━━ PROVIDED INFORMATION ━━

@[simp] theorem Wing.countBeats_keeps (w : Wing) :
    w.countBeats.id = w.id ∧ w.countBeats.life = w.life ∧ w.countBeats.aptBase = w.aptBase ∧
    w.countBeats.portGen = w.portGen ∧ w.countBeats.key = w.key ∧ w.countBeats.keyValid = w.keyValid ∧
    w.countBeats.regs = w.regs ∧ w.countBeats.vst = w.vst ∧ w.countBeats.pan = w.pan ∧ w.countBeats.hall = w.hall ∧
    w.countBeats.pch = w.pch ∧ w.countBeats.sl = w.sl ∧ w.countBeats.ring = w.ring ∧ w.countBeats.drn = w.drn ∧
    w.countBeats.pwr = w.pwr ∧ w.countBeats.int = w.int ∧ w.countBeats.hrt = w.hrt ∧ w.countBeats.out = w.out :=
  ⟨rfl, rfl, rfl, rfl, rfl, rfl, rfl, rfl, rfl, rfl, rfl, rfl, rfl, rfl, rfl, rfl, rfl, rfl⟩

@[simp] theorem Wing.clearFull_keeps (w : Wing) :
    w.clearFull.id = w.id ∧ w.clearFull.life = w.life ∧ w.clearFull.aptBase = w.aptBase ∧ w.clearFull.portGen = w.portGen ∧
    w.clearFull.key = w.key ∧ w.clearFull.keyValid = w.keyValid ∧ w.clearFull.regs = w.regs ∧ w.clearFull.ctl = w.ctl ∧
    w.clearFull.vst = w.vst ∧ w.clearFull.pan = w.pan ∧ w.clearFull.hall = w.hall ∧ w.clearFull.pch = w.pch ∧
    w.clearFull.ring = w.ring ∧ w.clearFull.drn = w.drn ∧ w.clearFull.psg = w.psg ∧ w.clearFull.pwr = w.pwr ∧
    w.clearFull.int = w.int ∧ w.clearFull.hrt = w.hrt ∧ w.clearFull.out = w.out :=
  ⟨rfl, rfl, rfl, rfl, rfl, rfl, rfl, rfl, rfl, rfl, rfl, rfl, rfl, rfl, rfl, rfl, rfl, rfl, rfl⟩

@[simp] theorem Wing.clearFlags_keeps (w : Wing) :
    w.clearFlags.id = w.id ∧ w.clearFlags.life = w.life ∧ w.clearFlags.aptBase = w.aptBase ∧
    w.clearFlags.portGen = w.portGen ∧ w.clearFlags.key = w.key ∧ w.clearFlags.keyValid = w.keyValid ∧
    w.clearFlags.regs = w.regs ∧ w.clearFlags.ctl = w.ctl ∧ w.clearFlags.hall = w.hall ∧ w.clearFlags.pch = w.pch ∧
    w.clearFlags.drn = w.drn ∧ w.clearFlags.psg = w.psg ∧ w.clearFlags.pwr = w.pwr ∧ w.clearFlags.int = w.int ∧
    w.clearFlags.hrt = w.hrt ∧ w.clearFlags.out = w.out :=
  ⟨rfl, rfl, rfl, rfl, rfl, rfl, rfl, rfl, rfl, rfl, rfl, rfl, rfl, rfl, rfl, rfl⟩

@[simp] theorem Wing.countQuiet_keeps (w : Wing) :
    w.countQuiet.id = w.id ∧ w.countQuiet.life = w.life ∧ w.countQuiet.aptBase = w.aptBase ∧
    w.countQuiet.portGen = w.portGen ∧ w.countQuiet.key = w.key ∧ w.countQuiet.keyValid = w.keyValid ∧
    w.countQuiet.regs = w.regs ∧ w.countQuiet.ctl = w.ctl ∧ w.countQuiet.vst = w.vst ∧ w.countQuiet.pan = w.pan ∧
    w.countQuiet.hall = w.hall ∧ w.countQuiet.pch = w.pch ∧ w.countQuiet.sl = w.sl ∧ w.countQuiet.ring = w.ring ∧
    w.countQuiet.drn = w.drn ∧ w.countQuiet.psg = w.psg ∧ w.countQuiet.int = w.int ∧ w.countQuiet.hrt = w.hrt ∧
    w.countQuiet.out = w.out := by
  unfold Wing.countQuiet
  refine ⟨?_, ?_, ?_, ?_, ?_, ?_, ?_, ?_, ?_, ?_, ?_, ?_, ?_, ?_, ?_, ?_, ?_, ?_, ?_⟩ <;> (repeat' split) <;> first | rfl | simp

━━━

▶ _WORK REQUEST_:
Lines containing the word "simp" are to be tallied across the entries above; give only the resulting count.

▶ _ANSWER TO THIS EXERCISE_:
5